This probably belongs in https://bugs.chromium.org/p/monorail but I don't know if there's a way to RestrictViewGoogle for bugs there, if we wanted to keep this private.

That said, this seems likely to be by-design. If I use an google.com account to get a token for Bugs.chromium.org and I later log out of that account on google.com, it's not clear why or how that should expire the token granted for bugs.chromium.org. Supporting cross-origin logout would require revalidation of tokens with the original authentication authority on every page load, which isn't scalable or robust.

Hello elawre...@chromium.org, Google Security Team,

I too wasn't quite sure regarding the available Privacy controls on the monorail and thus reported the issue here.

Also "By-design"??? If that is so, then similarly the granted tokens shouldn't expire for other google domains as well, eg. "wallet.google.com".

1) bugs.chromium.org implements cross-origin login, similar to several other google owned products and services.
2) All other google owned products and services implement cross-origin logout and also require re-validation of tokens with the original authentication authority on every page load, for obvious security reasons. 
3) Why should bugs.chromium.org be any different then? 

Somehow I fail to agree with the reasoning of "isn't scalable or robust" as it cannot justify unsafe security measures. Furthermore Google and its engineers are well-known for their ability to scale, and I am not only sure but confident that with a little effort this issue can be easily fixed.

Eagerly awaiting your reply.

Thanks & Regards,
~ Kushal.

+cc Chrome Infra/Monorail people for their thoughts.

The need for physical access to exploit this vulnerability greatly mitigates its impact.

Monorail is just a GAE app, we only know that the user is signed in or out based on what GAE tells us.  So, I'll try to repro this to understand it and then pass it on to the GAE team.

@dominickn,

I agree that the example scenario mentioned above might seem to need physical access.

BUT, for an attacker, this issue can be easily exploited remotely by convincing the victim to login into his/her gmail account (for eg. to create an account on some site using victim's gmail credentials) and simultaneously logging into victim's chromium bug-tracking profile (via an invisible iframe) and accessing victim's private reports. 

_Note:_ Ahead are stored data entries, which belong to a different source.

-- ==== Sys2Proof/Laws/KeepsTap.lean ====
section
/-! SUPPORT. What every function of Tap keeps. -/

namespace Sys2Proof.Machine

set_option linter.unusedVariables false

theorem State.loadIr_keeps {s0 : State} (s : State) (ir : BitVec 8) (out : List Bool) (hk : Keeps s0 s) : Keeps s0
    (State.loadIr s ir out) := by
  unfold State.loadIr
  try dsimp only
  with_reducible repeat' (
    first | assumption | (refine Keeps.update ?_ rfl rfl rfl))

theorem State.shiftBoundary_keeps {s0 : State} (s : State) (ir : BitVec 8) (captured : List Bool) (bits : List Bool)
    (hk : Keeps s0 s) : Keeps s0 (State.shiftBoundary s ir captured bits) := by
  unfold State.shiftBoundary
  try dsimp only
  with_reducible repeat' (
    first | assumption | apply State.loadIr_keeps | (refine Keeps.update ?_ rfl rfl rfl))

theorem State.shiftBypass_keeps {s0 : State} (s : State) (ir : BitVec 8) (bits : List Bool) (hk : Keeps s0 s) : Keeps
    s0 (State.shiftBypass s ir bits) := by
  unfold State.shiftBypass
  try dsimp only
  with_reducible repeat' (
    first | assumption | apply State.loadIr_keeps)

theorem State.externalTest_keeps {s0 : State} (s : State) (ir : BitVec 8) (bits : List Bool) (hk : Keeps s0 s) : Keeps
    s0 (State.externalTest s ir bits) := by
  unfold State.externalTest
  try dsimp only
  with_reducible repeat' (
    first | assumption | apply State.shiftBoundary_keeps | apply State.shiftBypass_keeps
             | apply Keeps.ite | (refine Keeps.update ?_ rfl rfl rfl))

theorem execTapReset_keeps {s0 : State} (s : State) (hk : Keeps s0 s) : KO s0 (execTapReset s) := by
  unfold execTapReset
  try dsimp only
  with_reducible repeat' (
    first | assumption | apply KO.next | (refine Keeps.update ?_ rfl rfl rfl))

theorem execExtest_keeps {s0 : State} (shift : List Bool) (s : State) (hk : Keeps s0 s) : KO s0 (execExtest shift s)
    := by
  unfold execExtest
  try dsimp only
  with_reducible repeat' (
    first | assumption | apply State.externalTest_keeps | apply KO.next)

theorem execIdcode_keeps {s0 : State} (s : State) (hk : Keeps s0 s) : KO s0 (execIdcode s) := by
  unfold execIdcode
  try dsimp only
  with_reducible repeat' (
    first | assumption | apply State.loadIr_keeps | apply KO.next)

theorem execSamplePreload_keeps {s0 : State} (balls : List Bool) (shift : List Bool) (s : State) (hk : Keeps s0 s) :
    KO s0 (execSamplePreload balls shift s) := by
  unfold execSamplePreload
  try dsimp only
  with_reducible repeat' (
    first | assumption | apply State.shiftBoundary_keeps | apply KO.next | apply KO.ite)

theorem execClamp_keeps {s0 : State} (s : State) (hk : Keeps s0 s) : KO s0 (execClamp s) := by
  unfold execClamp
  try dsimp only
  with_reducible repeat' (
    first | assumption | apply State.loadIr_keeps | apply KO.next)

theorem execHighz_keeps {s0 : State} (s : State) (hk : Keeps s0 s) : KO s0 (execHighz s) := by
  unfold execHighz
  try dsimp only
  with_reducible repeat' (
    first | assumption | apply State.loadIr_keeps | apply KO.next)

theorem execExtestPulse_keeps {s0 : State} (shift : List Bool) (s : State) (hk : Keeps s0 s) : KO s0 (execExtestPulse
    shift s) := by
  unfold execExtestPulse
  try dsimp only
  with_reducible repeat' (
    first | assumption | apply State.externalTest_keeps | apply KO.next)

theorem execExtestTrain_keeps {s0 : State} (shift : List Bool) (s : State) (hk : Keeps s0 s) : KO s0 (execExtestTrain
    shift s) := by
  unfold execExtestTrain
  try dsimp only
  with_reducible repeat' (
    first | assumption | apply State.externalTest_keeps | apply KO.next)

theorem execBypass_keeps {s0 : State} (s : State) (hk : Keeps s0 s) : KO s0 (execBypass s) := by
  unfold execBypass
  try dsimp only
  with_reducible repeat' (
    first | assumption | apply State.loadIr_keeps | apply KO.next
             | (refine Keeps.update ?_ rfl rfl rfl))

end Sys2Proof.Machine
end

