-- ==== Sys2Proof/Tests/Slice0.lean ====
section
/-! SUPPORT. Small tests of the model: what WellFormed refuses, results worked out by hand from the spec's rules, and for each
statement a state and operands that meet its hypotheses. -/

namespace Sys2Proof.Tests

open Sys2Proof Sys2Proof.Machine

set_option maxRecDepth 8000
set_option Elab.async false

/-- A part in ACTIVE with every cluster in RUN and every clock present, 32 GiB of DRAM, a posting region in SRAM, and the vector tables of engine 0
VALID throughout. -/
def running : State :=
  let s := State.reset
  let md : Module := { typ := .rdimm, ranks := 1, width := 8, density := 16, rate := 5600, gib := 16 }
  { s with power := { s.power with part := .active, powerOn := false, modesSet := true, clusters := Vector.replicate 4 { st := .run, target := none } },
           pcm := { s.pcm with rclkOk := true, refclkOk := true, xtalOk := true, fpll := true, dpll := true, kpll := true, cpll := 15 },
           dmcs := Vector.replicate 2 { Dmc.reset with module := some md, kept := some md, enabled := true, rate := 2 },
           plan := some { (default : Plan) with regions := [{ base := 0x200000000000, frames := 1, unit := 0 }] },
           vectors := (List.range 512).map fun v => (v, 0x0001210000001001#64),
           keeper := { s.keeper with busy := false } }

/-- Level 0 of engine 0 runs in LD0, privileged, at the start of the engine's own local store. -/
def at0 (f : Bank → Bank) : State :=
  let b : Bank := { (default : Bank) with psw := mkPsw 0x210000000000 0 0 true false false false 0 }
  (running.modBank 0 fun _ => f b).modSlot 0 fun x => { x with state := .active }

/-- An instruction of `n` bytes of engine 0 at level 0. -/
def cx (n : Nat) : Cx := { e := 0, n := 0, len := n }

/-- The state that the fetch of an instruction leaves. -/
def fetched (s : State) (c : Cx) : State := (fetch c.e c.slot (pswIA (s.bank c.slot).psw) c.len (s.noted c)).2

/-- What `Begins` asks, as a computation. -/
def begins (s : State) (c : Cx) (pred : BitVec 4) : Bool :=
  s.ready c.e == some c.n && (fetch c.e c.slot (pswIA (s.bank c.slot).psw) c.len (s.noted c)).1.isOk && !pswIPR (s.bank c.slot).psw
    && predicate ((fetched s c).bank c.slot) pred && ((fetched s c).eng c.e).postCheck.isNone

theorem ok_pair {ε α : Type} {r : Except ε Unit × α} (h : r.1.isOk = true) : r = (.ok (), r.2) := by
  obtain ⟨a, b⟩ := r
  cases a with
  | error _ => cases h
  | ok _ => rfl

theorem begins_of {s : State} {c : Cx} {pred : BitVec 4} (h : begins s c pred = true) : Begins s c pred (fetched s c) := by
  unfold begins at h
  simp only [Bool.and_eq_true, beq_iff_eq, Bool.not_eq_true', Option.isNone_iff_eq_none] at h
  obtain ⟨⟨⟨⟨h1, h2⟩, h3⟩, h4⟩, h5⟩ := h
  exact ⟨h1, ok_pair h2, h3, h4, h5⟩

/-- A bank with G registers set, D0 to D6 worth 0 and D7 worth 1. -/
def bk (g : List (Nat × Word)) (b : Bank) : Bank :=
  { b with d := (Vector.replicate 8 0xC).set 7 0x1C, g := Vector.ofFn fun i => (g.lookup i.val).getD 0 }

/-- An address in the local store of engine 0, where memory holds what `putMem` puts. -/
def base : Word := 0x210000001000

def fa (len : Len) (ra rb rc : BitVec 4) (mod : BitVec 6) (imm : BitVec 16) : FmtA :=
  { pred := 0, len := len, ra := ra, rb := rb, rc := rc, mod := mod, imm := imm }

def fb (len : Len) (ra bs ix : BitVec 4) (mod : BitVec 6) (disp mod2 : BitVec 32) : FmtB :=
  { pred := 0, len := len, ra := ra, bs := bs, ix := ix, mod := mod, disp := disp, mod2 := mod2 }

def fe (len : Len) (m : BitVec 4) (off : BitVec 30) (mask : BitVec 16) (tgt : BitVec 48) : FmtE :=
  { pred := 0, len := len, m := m, off := off, mask := mask, tgt := tgt }

def fxa (len : Len) (ra rb rc : BitVec 4) (mod : BitVec 2) (mod2 : BitVec 12) : FmtXA :=
  { pred := 0, len := len, ra := ra, rb := rb, mod := mod, rc := rc, mod2 := mod2 }

def fxb (len : Len) (ra bs : BitVec 4) (mod : BitVec 2) (disp mod2 : BitVec 32) : FmtXB :=
  { pred := 0, len := len, ra := ra, bs := bs, mod := mod, disp := disp, mod2 := mod2 }

/-- The state after the fetch of an instruction of `n` bytes whose level has bank `f`. -/
def go (f : Bank → Bank) (n : Nat) : State := fetched (at0 f) (cx n)

/-- Memory of the part with bytes put at an address. -/
def putMem (s : State) (a : Nat) (l : List Byte) : State :=
  { s with mem := { s.mem with bytes := (l.zipIdx).foldl (fun t p => tset 0 t (a + p.2) p.1) s.mem.bytes } }

/-- Whether a computation ends without a trap, in a state and with a result that satisfy `p`. -/
def ends {α : Type} (m : M α) (s : State) (p : α → State → Bool) : Bool :=
  match m.exec s with
  | (.ok a, t) => p a t
  | (.error _, _) => false

theorem ends_of {α : Type} {m : M α} {s : State} {p : α → State → Bool} (h : ends m s p = true) :
    ∃ a t, m.exec s = (.ok a, t) ∧ p a t = true := by
  unfold ends at h
  split at h
  · exact ⟨_, _, by assumption, h⟩
  · cases h


theorem some_of {α : Type} {m : M (Option α)} {s : State} {q : State → Bool} (h : ends m s (fun a t => a.isSome && q t) = true) :
    ∃ a t, m.exec s = (.ok (some a), t) ∧ q t = true := by
  obtain ⟨a, t, h, h'⟩ := ends_of h
  cases a with
  | none => simp at h'
  | some a => exact ⟨a, t, h, by simpa using h'⟩

/-- A computation that ends without a trap, by its result. -/
theorem exec_of {α : Type} {m : M α} {s : State} {p : α → State → Bool} (h : ends m s p = true) :
    ∃ a, m.exec s = (.ok a, (m.exec s).2) ∧ p a (m.exec s).2 = true := by
  obtain ⟨a, t, h, h'⟩ := ends_of h
  exact ⟨a, by rw [h], by rw [h]; exact h'⟩

/-- No poisoned post of engine 0 waits. -/
def noCheck (s : State) : Bool := (s.eng 0).postCheck.isNone

theorem none_of {s : State} (h : noCheck s = true) : (s.eng 0).postCheck = none := by simpa [noCheck] using h

/-- A part in which nothing waits behind memory. -/
theorem quiet0 (f : Bank → Bank) : Quiet (at0 f) where
  posts _ := rfl
  homes _ := rfl
  errs _ := rfl
  undamaged := ⟨fun _ => ⟨fun _ _ h => (by cases h), fun _ => rfl, fun _ h => (by cases h)⟩, fun _ _ h => (by cases h)⟩
  standing d := show (Domain.initial d).state ≠ _ from by unfold Domain.initial; split <;> decide

theorem inMemory_of {c : Cx} {acc : Acc} {ea n : Nat} {s : State} {ps : List (Nat × Nat)}
    (h : ends (pieces c.e c.slot acc ea n) s (fun a t => a == ps && !t.anyDevice ps && (addrsOf ps).length == n) = true) :
    InMemory c acc ea n s ps := by
  obtain ⟨a, t, h, h'⟩ := ends_of h
  simp only [Bool.and_eq_true, beq_iff_eq, Bool.not_eq_true'] at h'
  exact ⟨t, h'.1.1 ▸ h, h'.1.2, h'.2⟩

/-- The running part with bytes at `base`. -/
def at1 (f : Bank → Bank) (l : List Byte) : State := putMem (at0 f) base.toNat l

/-- The running part with bytes at `base`, after the fetch of an instruction of `n` bytes. -/
def go1 (f : Bank → Bank) (l : List Byte) (n : Nat) : State := fetched (at1 f l) (cx n)

/-- What a computation leaves. -/
def after {α : Type} (m : M α) (s : State) : State := (m.exec s).2

theorem after_of {α : Type} [DecidableEq α] {m : M α} {s : State} {v : α} (h : ends m s (fun a _ => a == v) = true) :
    m.exec s = (.ok v, after m s) := by
  obtain ⟨a, h, h'⟩ := exec_of h
  rw [beq_iff_eq] at h'
  exact h' ▸ h

/-- What the fetch of an interruptible instruction leaves once its fixed term is counted, in the part with bytes at `base`. -/
def work (f : Bank → Bank) (l : List Byte) (n fixed : Nat) : State := (go1 f l n).cycles 0 (pswFTM ((go1 f l n).bank 0).psw) fixed

theorem works_of {f : Bank → Bank} {l : List Byte} {n fixed : Nat}
    (h : (begins (at1 f l) (cx n) 0 && !pswIPR ((go1 f l n).bank 0).psw) = true) : Works (at1 f l) (cx n) 0 fixed (work f l n fixed) := by
  rw [Bool.and_eq_true, Bool.not_eq_true'] at h
  exact .inl ⟨go1 f l n, begins_of h.1, h.2, rfl⟩

/-- The bank of an instruction to be resumed with IPS `n`. -/
def resuming (f : Bank → Bank) (n : Nat) (b : Bank) : Bank := { f b with psw := withIP b.psw true n }

/-- What the resume of an instruction leaves before its first access. -/
def resume (f : Bank → Bank) (l : List Byte) (n : Nat) : State :=
  ((go1 f l n).tick 0 25 1).cycles 0 (pswFTM ((at1 f l).bank 0).psw) 3

theorem resumes_of {f : Bank → Bank} {l : List Byte} {n : Nat}
    (h : ((at1 f l).ready 0 == some 0 && pswIPR ((at1 f l).bank 0).psw && (fetch 0 0 (pswIA ((at1 f l).bank 0).psw) n ((at1 f l).noted (cx n))).1.isOk) = true) :
    Resumes (at1 f l) (cx n) (resume f l n) := by
  rw [Bool.and_eq_true, Bool.and_eq_true, beq_iff_eq] at h
  exact ⟨h.1.1, h.1.2, _, ok_pair h.2, rfl⟩

/-- Engine 0 has no poisoned post, and the bank of its level 0 is as in `s`. -/
def kept (s t : State) : Bool := noCheck t && t.bank 0 == s.bank 0

theorem runs_of {α : Type} [DecidableEq α] {m : M α} {s : State} {v : α} (h : ends m s (fun a t => a == v && kept s t) = true) :
    ∃ t, m.exec s = (.ok v, t) ∧ (t.eng 0).postCheck = none ∧ t.bank 0 = s.bank 0 := by
  obtain ⟨a, t, h, h'⟩ := ends_of h
  simp only [kept, noCheck, Bool.and_eq_true, beq_iff_eq, Option.isNone_iff_eq_none] at h'
  exact ⟨t, h'.1 ▸ h, h'.2.1, h'.2.2⟩

theorem answers_of {α : Type} {m : M α} {s : State} (h : ends m s (fun _ t => kept s t) = true) :
    ∃ v t, m.exec s = (.ok v, t) ∧ (t.eng 0).postCheck = none ∧ t.bank 0 = s.bank 0 := by
  obtain ⟨a, t, h, h'⟩ := ends_of h
  simp only [kept, noCheck, Bool.and_eq_true, beq_iff_eq, Option.isNone_iff_eq_none] at h'
  exact ⟨a, t, h, h'.1, h'.2⟩
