-- ==== Sys2Proof/Word.lean ====
section
/-!
DEFINITION. The word types of the module and their plainest arithmetic. Registers are 64-bit words (R61, R142 and the
other register rules), memory is addressed by byte with 44-bit device physical addresses (R31).
-/

namespace Sys2Proof

/-- One 64-bit register or clasp word. -/
abbrev Word := BitVec 64

/-- One byte of memory, of a packet or of a record. -/
abbrev Byte := BitVec 8

/-- 2^32, the modulus of command and reply sequence numbers (R223). -/
abbrev two32 : Nat := 4294967296

/-- 2^64, the modulus of clasp values and GTIME. -/
abbrev two64 : Nat := 18446744073709551616

end Sys2Proof
end

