-- ==== Sys2Proof/Syntax.lean ====
section
/-!
DEFINITION. The commands of the block: one constructor of `Instr` for every row of spec/opcode_table.json, with the row's
operands. A row that the spec times carries `now`, the GTIME at which it happens (log entry 6); a row that stands for a
measurement carries what was measured (log entry 12); a bead or message row carries the whole message (log entry 13).
-/

namespace Sys2Proof

/-- Who performs a register access, where the effect depends on it (R37, R496). -/
inductive Writer where
  /-- A host-die core. -/
  | host
  /-- Steward firmware of hub `p`. -/
  | steward (p : Nat)
  /-- The Hasia die `d`: 0 HM-A, 1 HM-B. -/
  | hasia (d : Nat)
  /-- The tray controller over the management port. -/
  | tray
  /-- A Jalter context. -/
  | context (c : Nat)
  deriving DecidableEq, Repr

/-- A pip's access: a load, a store, or a read of the `time` CSR (R115, R116). -/
inductive PipOp where
  | load
  | store
  | timeRead
  deriving DecidableEq, Repr

/-- A bead: its 64-bit header and its 64-byte payload (R312). -/
structure Bead where
  /-- Header word (R312). -/
  head : Word
  /-- Payload, 64 bytes. -/
  pay : List Byte
  deriving DecidableEq, Repr

/-- A message: its head bead and the bytes of its data beads (R314, R315). -/
structure Msg where
  /-- Head bead. -/
  head : Bead
  /-- Bytes of the data beads in order. -/
  data : List Byte
  deriving DecidableEq, Repr

/-- What a partition's units did in one microsecond, the counts the activity estimate is formed from (R401, R402). -/
structure Activity where
  /-- ME steps per format class: MXFP8, MXFP6, MXFP4, INT8, BF16/FP16, FP32. -/
  steps : List Nat
  /-- Bytes moved to or from HBM. -/
  hbmBytes : Nat
  /-- Other bytes moved. -/
  otherBytes : Nat
  /-- Pith steps. -/
  pithSteps : Nat
  /-- Running pips. -/
  pips : Nat
  /-- Demand of queued ME and mover work without bubbles, in µW. -/
  demand : Nat
  /-- Pith that the idle MEs can supply, in µW. -/
  pithCap : Nat
  deriving DecidableEq, Repr

/-- One set of 20 µs regulator samples (R412). -/
structure Telemetry where
  /-- Current in 10 mA, voltage in mV and power in 0.1 W of each of the 24 channels, or none where the sample is missing. -/
  rails : List (Option (Nat × Nat × Nat))
  /-- Inlet temperature in °C. -/
  inletC : Nat
  deriving DecidableEq, Repr

/-- What a start of the module meets: the outcomes that the hardware itself, not a command, decides (log entry 11). -/
structure BootEnv where
  /-- Outcomes by number; an absent entry is a success. -/
  fails : List Nat
  deriving DecidableEq, Repr

/-- A fault record (R565). -/
structure ErrRec where
  /-- Fault code. -/
  code : Nat
  /-- Level of the record. -/
  level : Nat
  /-- Die index. -/
  die : Nat
  /-- Unit. -/
  unit : Nat
  /-- Context, 0x3FF for none. -/
  ctx : Nat
  /-- CSEQ. -/
  cseq : Nat
  /-- Address. -/
  addr : Nat
  deriving DecidableEq, Repr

In that case, there is no need for physical access to exploit this vulnerability and thus does not mitigate its impact at all.

The victim might innocently logout of his/her gmail account after said operation, but the attacker would have access to victim's private reports on bugs.chromium.org and the attacker can download PoC's and view/modify/update these reports at leisure.

I repro'd this behavior on bugs.chromium.org, codereview.chromium.org, and monorail-prod.appspot.com.   So, it does not seem to be monorail-specific or specific to appengine custom domains.    I do not see the same behavior between mail.google.com and docs.google.com, so it is a difference between appengine and those other google products.

After a lot of searching for existing internal bug reports and where to report it, I gave up and just posted to the GAIA users group to see if this is considered a defect or WAI by them.

The feedback that I got is that it is working as intended for the session to last up to 5 minutes after signing out on gmail.com.  I tried it and found that I was in fact signed out on appengine after 5 minutes.

Hello jrobb...@chromium.org, Google Security Team,

Firstly, I would like to thank you for responding so quickly, I sincerely appreciate it.

Secondly, I noticed some "interesting" labels like "WontFix" and "Security_Impact-None", which I believe no serious Info-Sec individual would agree to.

If I were to follow from comment 7 & comment 8, then this appears to be WAI(Working as Intended) by the GAIA , Monorail and GAE teams at Google and in that case I would like to request you to remove Security Restrictions and assign this report "allpublic" label. 

BUT, in the case that my inference(from c#7 & c#8) is wrong and instead you do acknowledge the vulnerability and fix it, then the status cannot be "WontFix".

Nonetheless, I am sharing along with a video confirming the issue(which you already reproduced as per c#7) in the attached password-less zip file and am also sharing the dropbox link for any individual who would like to view this vulnerability, that is if it isn't fixed.

DropBox Link:- https://www.dropbox.com/s/hza2frgndj9i641/Final%20Video%20to%20send%20to%20Google.avi?dl=0

Eagerly awaiting your reply in earnest.

Thanks & Regards,
~ Kushal.

@jrobb..., could you kindly respond?

elawrence: I'll let you decide if you want to keep this issue restricted or not.